# Chi Square Goodness of Fit Test in Excel (Part 2)

*View application **MS** EXCEL** Chi-square Pearson test to composite hypotheses.*

In the case of testing complex hypotheses, we set only the shape of the distribution, distribution parameters, in contrast to the simple hypothesis, the unknown. From *fetch* first you need to estimate these unknown parameters, and then calculate statistics X^{2} (the same procedure as that for simple hypotheses).

**note**: to Start with *the criterion of fit Pearson X ^{2} (Chi-square)* is recommended in the case of simple hypotheses, see article Test simple hypotheses by Chi-square Pearson in MS EXCEL.

In the case of complex hypotheses, p value, which we compare with the significance level, calculated using *X ^{2}*-distribution L-k-1 degrees of freedom, where k is the number of estimated parameters.

If the probability that a random variable with *X ^{2}*-distribution with L-k-1 degrees of freedom will take a value greater than the calculated statistics X

^{2}, i.e., X

^{2}

_{L-k-1}>,X

^{2}

_{0}, less

*significance level*,

*null hypothesis*is rejected.

here are two examples of testing composite hypotheses.

## Poisson Distribution

the hypothesis that the number of defects in the chips has Poisson distribution. Was investigated by *fetch* of the 50 chips.

based On *fetch* rate ? (*lambda)* is the only *Poisson* (it is average value, see the sample file sheet Complex.hypothesise). Using an estimate of the parameter distribution, we calculate theoretical frequency a =POISSON.DIS(0,?,FALSE).

As you can see from the figure above, the random variable (number of defects in the chip) takes 4 values (the fourth value corresponds to the case "3 or more" defects). Therefore, L=4, and the number *degrees of freedom* is 4-1-1=2.

statistics Compute the value of X^{2}_{0}, and then *p**value* to compare with *significance level* 0,05. In our case, *null hypothesis* that the number of defects is *Poisson distribution* could not be rejected, because *p**value *(0,676) is greater than 0.05.

it is Generally recommended that each interval contain at least 5 values (Expected). In our case this condition is not fulfilled, because for 3 or more defects, the theoretical frequency is less than 2. Combine intervals "3 or more" and "defect 2" in single spacing.

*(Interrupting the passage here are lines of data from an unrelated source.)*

-- ==== Sys2Proof/Tests/Slice0.lean ====
section
/-! SUPPORT. Tests of the model, each on one instruction or one state: ill-formed terms, words written out from the spec's encodings, single
steps with results worked out from the rules, and for each statement with hypotheses a state that meets them. -/

open Sys2Proof Sys2Proof.Machine

namespace Sys2Proof.Tests

/-! ### Well-formedness: each check refuses a term -/

theorem test_wf_refuses : ([.li 0 1 ⟨0x100, some 0⟩, .lih 0 1 ⟨0x2000, some 7⟩, .loop 0 1 2 ⟨1, none⟩, .loop 0 1 2 ⟨0, some 1⟩, .rdsr 0 1 0x0F,
    .wrsr 0 1 0x20, .tlbi 0 1 0 0 3, .tlbi 0 0 1 0 1, .tlbi 0 1 0 0 2, .vspill 0 60 1 4, .vfill 0 63 1 1, .vxor 0 3 3 .one, .vcopy 0 3 3 .one,
    .vaddrI32 0 3 3 .two, .vsubrI32 0 3 3 .two, .vrotl 0 3 3 .one, .vswap 0 3 3 .one, .vcswap 0 3 4 3 .one, .vcswap 0 3 4 4 .one,
    .vpermr 0 3 3 .one, .vrnsAdd 0 3 3 .one, .vrnsSub 0 3 3 .one, .vcvtRnsI32 0 3 3 .one, .vretag 0 1 0, .vretag 0 1 10] : List Instr).all
    (fun i => !i.wf) = true := by decide
theorem test_wf_accepts : ([.li 0 1 ⟨0xFF, some 0⟩, .li 0 1 ⟨0x3FFF, none⟩, .loop 0 1 0 ⟨9, some 1⟩, .loop 0 1 2 ⟨0, none⟩, .rdsr 0 1 0x1F,
    .tlbi 0 1 0 0 1, .vspill 0 60 1 3, .vcswap 0 3 4 5 .one, .vretag 0 1 9] : List Instr).all Instr.wf = true := by decide

/-! ### Words of every syllable, put together from the match, the fields and the formats of the spec -/

/-- Each word, in a position, with its literal, reads as its instruction. -/
def readsAs (pos : Fin 4) (l : List (Half × Option (BitVec 24) × Instr)) : Bool :=
  l.all fun p => decodeSyl pos p.1 p.2.1 == some p.2.2 && p.2.2.wf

do Not forget to reduce by 1 the number of degrees of freedom, because we decreased by 1 the value of L. In the end, *p**value *will also change (0,396), but we are still no grounds to reject the null hypothesis.

## Normal distribution

Check complex hypothesis for continuous distributions.

specialist of the quality Department is testing electronic devices. The hypothesis that the magnitude of the output voltage of the device has normal distribution.

For *testing the hypothesis* taken *fetch* of the 100 devices middle sample is 4,999 In, standard deviation – 0,066.

In contrast to the discrete case (*Poisson distribution*) we want to divide a continuous range of variation of a random variable into several intervals. Usually the limits of the intervals are chosen so that the theoretical frequency was the same for each interval.

Divide the range into 8 parts. You need to determine the boundaries of the intervals so that the probability that a random variable will take a value of any interval was equal to 1/8=0,125. These boundaries can be calculated using the function =STANDARDS.OBR(1/8*i, 4,999, 0,066), where i is serial number border.

the Number of degrees of freedom equal to 8-2-1, because *fetch* we evaluated 2 of *normal distribution* (? and ?).

the Further procedure is similar to the test *simple hypotheses *(accounts, see the sample file sheet Complex.hypothetial).

**TIP**: About test other types of hypotheses, see statistical hypothesis testing in MS EXCEL.